=== Required work ===
Search the records below for "fieldsOf" and copy every line it turns up in.

[Stored records]
-- ==== Sys2Proof/Tests/Slice0.lean ====
section
/-!
SUPPORT. The model's own tests: ill-formed operations, words written out from the spec's encodings, vectors of
spec/95_test_vectors.md (each test names its vector; expected results are the spec's), and for every statement
with hypotheses a state and operands that meet them (`test_witness_<statement>`).
-/

namespace Sys2Proof.Tests

open Sys2Proof Sys2Proof.Machine Sys2Proof.Safety

/-! ## Helpers -/

/-- An Ok answer bringing a byte. -/
def good (b : Byte) : Draw := ⟨true, b⟩

/-- A failing answer. -/
def bad : Draw := ⟨false, 0x00#8⟩

/-- The reset state under P0 with answers already chosen. -/
def scripted (answers : List Draw) : State :=
  { State.resetWith Params.p0 with answers := answers }

/-- The same with the ideal device, its registers given. -/
def device (dev : List Host.Cell) (answers : List Draw) : State :=
  { State.resetWith Params.p0 with env := .ideal, dev := dev, answers := answers }

/-- A job under way, holding the device. -/
def inJob (state : JobState) (step : Fin 17) (answers : List Draw) : State :=
  { scripted answers with state := state, step := step, owned := true }

/-- P0 with other fields for one register. -/
def withFields (register : Fin 39) (fields : List FieldDef) : Params :=
  { Params.p0 with layout := Params.p0.layout.set register fields }

/-- What a step gives satisfies a check; false where it stops. -/
def gives (o : Host.Outcome State Fault Refusal) (check : State → Bool) : Bool :=
  match o with
  | .next t => check t
  | .fault _ => false
  | .refused _ => false

/-- The reason of a refusal. -/
def refusalOf (o : Host.Outcome State Fault Refusal) : Option Refusal :=
  match o with
  | .refused r => some r
  | .next _ => none
  | .fault _ => none

/-! ## Ill-formed operations are refused -/

theorem test_wf_repeated_field :
    (Instr.fieldInsert 8#8 [(17#8, 1#16), (17#8, 2#16)]).wellFormed = false := by decide

theorem test_wf_too_many_pairs (label : Byte) (vals : List (Byte × BitVec 16)) (h : vals.length = 256) :
    (Instr.fieldInsert label vals).wellFormed = false := by
  simp [Instr.wellFormed, h]

theorem test_wf_too_many_labels (labels : List Byte) (h : labels.length = 256) :
    (Instr.inspect labels).wellFormed = false := by
  simp [Instr.wellFormed, h]

theorem test_wf_long_wait : (Instr.waitrdy (2 ^ 32)).wellFormed = false := by decide

theorem test_wf_long_sleep : (Instr.sleep (2 ^ 32)).wellFormed = false := by decide

theorem test_wf_long_payload (attempts : Count) (ack : Bool) :
    (Instr.send (List.replicate (2 ^ 16) 0x00#8) attempts ack).wellFormed = false := by
  rw [Instr.wellFormed, List.length_replicate]
  rfl

theorem test_repeated_name_does_not_decode :
    decodeRequest (.operation [0x03#8, 8#8, 2#8, 17#8, 0#8, 1#8, 17#8, 0#8, 2#8]) = .error .repeatedName := by
  decide

/-! ## Words written out from the encodings of spec/30_encoding.md -/

/-- R67: 0001 00 diag dry; every other word is refused (V41, V41a). -/
theorem test_command_words :
    decodeRequest (.command 0b00010000#8) = .ok (.run false false) ∧
    decodeRequest (.command 0b00010001#8) = .ok (.run false true) ∧
    decodeRequest (.command 0b00010010#8) = .ok (.run true false) ∧
    decodeRequest (.command 0b00010011#8) = .ok (.run true true) ∧
    decodeRequest (.command 0b00010100#8) = .error (.refusedCommand 0x14#8) ∧
    decodeRequest (.command 0b10010000#8) = .error (.refusedCommand 0x90#8) ∧
    decodeRequest (.command 0b00011111#8) = .error (.refusedCommand 0x1F#8) := by decide

/-- R68, the seven words of steps 1 to 5. -/
theorem test_config_words_frequency_to_fifo :
    decodeRequest (.configWord 0b0000011101101100#16) = .ok (.wrFrfMsb 0b01101100#8) ∧
    decodeRequest (.configWord 0b0000100001111010#16) = .ok (.wrFrfMid 0b01111010#8) ∧
    decodeRequest (.configWord 0b0000100111100001#16) = .ok (.wrFrfLsb 0b11100001#8) ∧
    decodeRequest (.configWord 0b0000001000001000#16) = .ok .wrDatamodul ∧
    decodeRequest (.configWord 0b0011011100000000#16) = .ok .wrPacketConfig1 ∧
    decodeRequest (.configWord 0b0011100000000000#16) = .ok .wrPayloadLength ∧
    decodeRequest (.configWord 0b0011110010001111#16) = .ok (.wrFifoThresh 0b0001111#7) := by decide

/-- R68, the seven words of steps 6 to 8. -/
theorem test_config_words_preamble_to_ocp :
    decodeRequest (.configWord 0b0010110000000000#16) = .ok .wrPreambleMsb ∧
    decodeRequest (.configWord 0b0010110100000000#16) = .ok .wrPreambleLsb ∧
    decodeRequest (.configWord 0b0010111000101000#16) = .ok (.wrSyncConfig 0b101#3) ∧
    decodeRequest (.configWord 0b0000001101011001#16) = .ok (.wrBitrateMsb 0b01011001#8) ∧
    decodeRequest (.configWord 0b0000010001001001#16) = .ok (.wrBitrateLsb 0b01001001#8) ∧
    decodeRequest (.configWord 0b0001000101111111#16) = .ok (.wrPaLevel 0b011#3 0b11111#5) ∧
    decodeRequest (.configWord 0b0001001100001010#16) = .ok (.wrOcp 0b1010#4) := by decide

/-- R68, R143: a word that is none of the 14 is the WRREG of its address and byte. -/
theorem test_other_config_words :
    decodeRequest (.configWord 0x0209#16) = .ok (.wrreg 0x02#8 0x09#8) ∧
    decodeRequest (.configWord 0x3C0F#16) = .ok (.wrreg 0x3C#8 0x0F#8) ∧
    decodeRequest (.configWord 0x2E01#16) = .ok (.wrreg 0x2E#8 0x01#8) ∧
    decodeRequest (.configWord 0x2E80#16) = .ok (.wrreg 0x2E#8 0x80#8) ∧
    decodeRequest (.configWord 0x131F#16) = .ok (.wrreg 0x13#8 0x1F#8) ∧
    decodeRequest (.configWord 0x0608#16) = .ok (.wrreg 0x06#8 0x08#8) := by decide

/-- R66, the identifiers of the pure functions and composites; operand bytes of log entry 3. -/
theorem test_pure_and_composite_identifiers :
    decodeRequest (.operation [0x01#8, 1#8, 0x08#8]) = .ok (.decode 1#8 0x08#8) ∧
    decodeRequest (.operation [0x02#8, 8#8, 17#8, 0x0F#8]) = .ok (.fieldValue 8#8 17#8 0x0F#8) ∧
    decodeRequest (.operation [0x03#8, 8#8, 1#8, 17#8, 0x01#8, 0x02#8]) = .ok (.fieldInsert 8#8 [(17#8, 0x0102#16)]) ∧
    decodeRequest (.operation [0x04#8]) = .ok .encode ∧
    decodeRequest (.operation [0x11#8]) = .ok .apply ∧
    decodeRequest (.operation [0x12#8, 2#8, 8#8, 1#8]) = .ok (.inspect [8#8, 1#8]) := by decide

/-- R66, the identifiers of the eight configuration steps. -/
theorem test_step_identifiers :
    decodeRequest (.operation [0x21#8]) = .ok .cfgFreq ∧ decodeRequest (.operation [0x22#8]) = .ok .cfgDatamodul ∧
    decodeRequest (.operation [0x23#8]) = .ok .cfgPacket ∧ decodeRequest (.operation [0x24#8]) = .ok .cfgPaylen ∧
    decodeRequest (.operation [0x25#8]) = .ok .cfgFifo ∧
    decodeRequest (.operation [0x26#8]) = .ok .cfgPreambleSync ∧
    decodeRequest (.operation [0x27#8]) = .ok .cfgBitrate ∧ decodeRequest (.operation [0x28#8]) = .ok .cfgPaOcp := by
  decide

/-- R66, R69, the identifiers of the eight transactions. -/
theorem test_transaction_identifiers :
    decodeRequest (.operation [0x30#8]) = .ok .acquire ∧ decodeRequest (.operation [0x31#8]) = .ok .release ∧
    decodeRequest (.operation [0x32#8, 0x13#8]) = .ok (.rdreg 0x13#8) ∧
    decodeRequest (.operation [0x33#8, 0x02#8, 0x08#8]) = .ok (.wrreg 0x02#8 0x08#8) ∧
    decodeRequest (.operation [0x34#8, 1#8]) = .ok (.setmode .standby) ∧
    decodeRequest (.operation [0x35#8, 0#8, 0#8, 0x03#8, 0xE8#8]) = .ok (.waitrdy 1000) ∧
    decodeRequest (.operation [0x36#8, 0#8, 2#8, 0xAA#8, 0x55#8, 0#8, 0#8, 0#8, 1#8, 0#8])
      = .ok (.send [0xAA#8, 0x55#8] 1#32 false) ∧
    decodeRequest (.operation [0x37#8, 0#8, 0#8, 0#8, 100#8]) = .ok (.sleep 100) := by decide

/-! ## Register and bitfield model (vectors V1 to V17) -/

/-- V1. -/
theorem test_decode_datamodul :
    gives (exec (.decode 1#8 0x08#8) State.reset) (fun t => t.ret == some (.mapping
      [(.dataMode, .label .packet), (.modulationType, .label .ook), (.modulationShaping, .label .none)]))
      = true := by decide

/-- V3: unmapped values are results, and the shaping table follows the modulation type. -/
theorem test_decode_unrecognized :
    gives (exec (.decode 1#8 0x2B#8) State.reset) (fun t => t.ret == some (.mapping
      [(.dataMode, .unrecognized 1), (.modulationType, .label .ook), (.modulationShaping, .unrecognized 3)]))
      = true := by decide

/-- R19, R80 under a LAYOUT with a decode table of its own. -/
theorem test_decode_other_table :
    gives (exec (.decode 0#8 0x80#8) (State.resetWith (withFields 0
        [⟨.other 3, 7, 6, .fixed [(2, .other "two"), (3, .tx)]⟩, ⟨.mode, 1, 0, .number⟩])))
      (fun t => t.ret == some (.mapping [(.other 3, .label (.other "two")), (.mode, .number 0)])) = true := by decide

/-- V14b. -/
theorem test_field_value_mode :
    gives (exec (.fieldValue 0#8 3#8 0x0C#8) State.reset) (fun t => t.ret == some (.rawBits 3)) = true := by decide

/-- V14d. -/
theorem test_field_value_wrong_field :
    gives (exec (.fieldValue 8#8 3#8 0x00#8) State.reset) (fun t => t.ret == some (.fieldError 8#8 3#8)) = true := by
  decide

/-- V15b. -/
theorem test_field_insert_pa_level :
    gives (exec (.fieldInsert 7#8 [(12#8, 0#16), (13#8, 1#16), (14#8, 1#16), (15#8, 31#16)]) State.reset)
      (fun t => t.ret == some (.byte 0x7F#8)) = true := by decide

/-- V15d. -/
theorem test_field_insert_too_wide :
    gives (exec (.fieldInsert 8#8 [(17#8, 16#16)]) State.reset) (fun t => t.ret == some (.fieldError 8#8 17#8))
      = true := by decide

/-- V16b: unused bits do not survive the round trip. -/
theorem test_round_trip_unused_bits :
    encodeMapping (Params.p0.fieldsOf .datamodul) (decodeFields (Params.p0.fieldsOf .datamodul) 0x8C#8)
      = some (.byte 0x08#8) := by decide

/-- V40. -/
theorem test_encode :
    gives (exec .encode State.reset) (fun t => t.ret == some (.payload
      ([0x8E#8, 0x8E#8, 0x88#8, 0xEE#8, 0x88#8, 0x00#8, 0x00#8, 0x00#8, 0x00#8]
        ++ [0x8E#8, 0x8E#8, 0x88#8, 0xEE#8, 0x88#8, 0x00#8, 0x00#8, 0x00#8, 0x00#8]
        ++ [0x8E#8, 0x8E#8, 0x88#8, 0xEE#8, 0x88#8, 0x00#8, 0x00#8, 0x00#8, 0x00#8]
        ++ [0x8E#8, 0x8E#8, 0x88#8, 0xEE#8, 0x88#8, 0x00#8, 0x00#8, 0x00#8, 0x00#8])))
      = true := by decide

/-! ## Configuration sequencer (vectors V20 to V29) -/

/-- V20 to V20m: the divisor of a bit rate. -/
theorem test_brdiv :
    roundQuotient .halfEven 32000000 1400 = 0x5949 ∧ roundQuotient .halfEven 32000000 4800 = 0x1A0B ∧
    roundQuotient .halfEven 32000000 4096 = 7812 ∧ roundQuotient .halfUp 32000000 4096 = 7813 ∧
    roundQuotient .halfEven 32000000 12800000 = 2 ∧ roundQuotient .halfUp 32000000 12800000 = 3 ∧
    roundQuotient .halfEven 32000000 488 = 0x10026 ∧ roundQuotient .halfEven 32000000 64000000 = 0 := by decide

/-- V21, V21a, V21b. -/
theorem test_frf_word :
    frfWordOf .halfEven 433920000 32000000 = 0x6C7AE1 ∧ frfWordOf .halfEven 434000000 32000000 = 0x6C8000 ∧
    frfWordOf .halfEven 915000000 32000000 = 0xE4C000 := by decide

/-- V29: the 14 words of P0. -/
theorem test_cfg_table :
    (cfgWords Params.p0).map (fun w => (Params.p0.addrOf w.1, w.2)) =
      [(0x07#8, 0x6C#8), (0x08#8, 0x7A#8), (0x09#8, 0xE1#8), (0x02#8, 0x08#8), (0x37#8, 0x00#8), (0x38#8, 0x00#8),
       (0x3C#8, 0x8F#8), (0x2C#8, 0x00#8), (0x2D#8, 0x00#8), (0x2E#8, 0x00#8), (0x03#8, 0x59#8), (0x04#8, 0x49#8),
       (0x11#8, 0x7F#8), (0x13#8, 0x0F#8)] := by decide

/-- R65(d), R90: under the default LAYOUT no byte of CFGTABLE decodes to an unrecognized value. -/
theorem test_target_values_are_mapped :
    ((cfgWords Params.p0).all (fun w => (decodeFields (Params.p0.fieldsOf w.1) w.2).all (fun a =>
      match a.2 with
      | .unrecognized _ => false
      | .label _ => true
      | .number _ => true))) = true := by decide

/-- V29a: the first write fails. -/
theorem test_apply_first_write_fails :
    gives (exec .apply (scripted [bad])) (fun t =>
      t.ret == some (.applied (.err (.writeFailed .frfMsb))) && t.trace == [.wrreg 0x07#8 0x6C#8 .err]) = true := by
  decide

/-- V27: the bit-rate pair. -/
theorem test_cfg_bitrate :
    gives (exec .cfgBitrate (scripted [good 0#8, good 0#8])) (fun t =>
      t.trace == [.wrreg 0x03#8 0x59#8 .ok, .wrreg 0x04#8 0x49#8 .ok]) = true := by decide

/-- V28: the bytes of step 8. -/
theorem test_cfg_pa_ocp :
    gives (exec .cfgPaOcp (scripted [good 0#8, good 0#8])) (fun t =>
      t.trace == [.wrreg 0x11#8 0x7F#8 .ok, .wrreg 0x13#8 0x0F#8 .ok]) = true := by decide

/-- V28 with other parameters: PA_STAGE 0b010, OUTPUT_POWER 20 give 0x54. -/
theorem test_wr_pa_level :
    gives (exec (.wrPaLevel 0b010#3 20#5) (scripted [good 0#8])) (fun t =>
      t.trace == [.wrreg 0x11#8 0x54#8 .ok]) = true := by decide

/-- V26 with SYNC_SIZE_FIELD 7. -/
theorem test_wr_sync_config :
    gives (exec (.wrSyncConfig 7#3) (scripted [good 0#8])) (fun t =>
      t.trace == [.wrreg 0x2E#8 0x38#8 .ok]) = true := by decide

/-- R68: a word writes its own address and byte, also where ADDR has other addresses. -/
theorem test_word_keeps_its_address :
    gives (exec .wrDatamodul { scripted [good 0#8] with params := { Params.p0 with addr := Params.p0.addr.set 1 0x80#8 } })
      (fun t => t.trace == [.wrreg 0x02#8 0x08#8 .ok]) = true := by decide

/-- V25 with FIFO_THRESHOLD 127 and 0. -/
theorem test_wr_fifo_thresh :
    gives (exec (.wrFifoThresh 127#7) (scripted [good 0#8])) (fun t =>
      t.trace == [.wrreg 0x3C#8 0xFF#8 .ok]) = true ∧
    gives (exec (.wrFifoThresh 0#7) (scripted [good 0#8])) (fun t =>
      t.trace == [.wrreg 0x3C#8 0x80#8 .ok]) = true := by decide

/-! ## Register inspector (vectors V30 to V38) -/

/-- V30b: the limit is computed though protection is off, and the unused bits stay in the raw byte. -/
theorem test_inspect_ocp :
    gives (exec (.inspect [8#8]) (scripted [good 0xEF#8])) (fun t => t.report == [⟨.ocp, 0xEF#8,
      [⟨.field .ocpOn, .reading (.label .disabled), none⟩, ⟨.field .ocpTrim, .reading (.number 15), none⟩,
       ⟨.currentLimit, .number 120, some .milliamp⟩]⟩]) = true := by decide

/-- V36: a failed read ends the inspection. -/
theorem test_inspect_failed_read :
    gives (exec (.inspect [8#8, 3#8, 2#8, 1#8]) (scripted [good 0x08#8, good 0x59#8, bad])) (fun t =>
      t.report.map ReportEntry.register == [.datamodul, .bitrateMsb] &&
      t.inspectErr == some (.readFailed .bitrateLsb) &&
      t.trace == [.rdreg 0x02#8 (.ok 0x08#8), .rdreg 0x03#8 (.ok 0x59#8), .rdreg 0x04#8 .ioError]) = true := by
  decide

/-- V31, V31b: the effective bit rate, and the divisor 0. -/
theorem test_inspect_bit_rate :
    gives (exec (.inspect [2#8, 3#8]) (scripted [good 0x59#8, good 0x49#8])) (fun t =>
      t.report.map ReportEntry.attrs == [[⟨.field .bitRateMsb, .reading (.number 89), none⟩],
        [⟨.field .bitRateLsb, .reading (.number 73), none⟩,
         ⟨.effectiveBitRate, .quotient 32000000 22857, some .bps⟩]]) = true ∧
    gives (exec (.inspect [2#8, 3#8]) (scripted [good 0#8, good 0#8])) (fun t =>
      t.report.map ReportEntry.attrs == [[⟨.field .bitRateMsb, .reading (.number 0), none⟩],
        [⟨.field .bitRateLsb, .reading (.number 0), none⟩, ⟨.effectiveBitRate, .undefined, some .bps⟩]])
      = true := by decide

=== Output for this exercise ===
    encodeMapping (Params.p0.fieldsOf .datamodul) (decodeFields (Params.p0.fieldsOf .datamodul) 0x8C#8)
    ((cfgWords Params.p0).all (fun w => (decodeFields (Params.p0.fieldsOf w.1) w.2).all (fun a =>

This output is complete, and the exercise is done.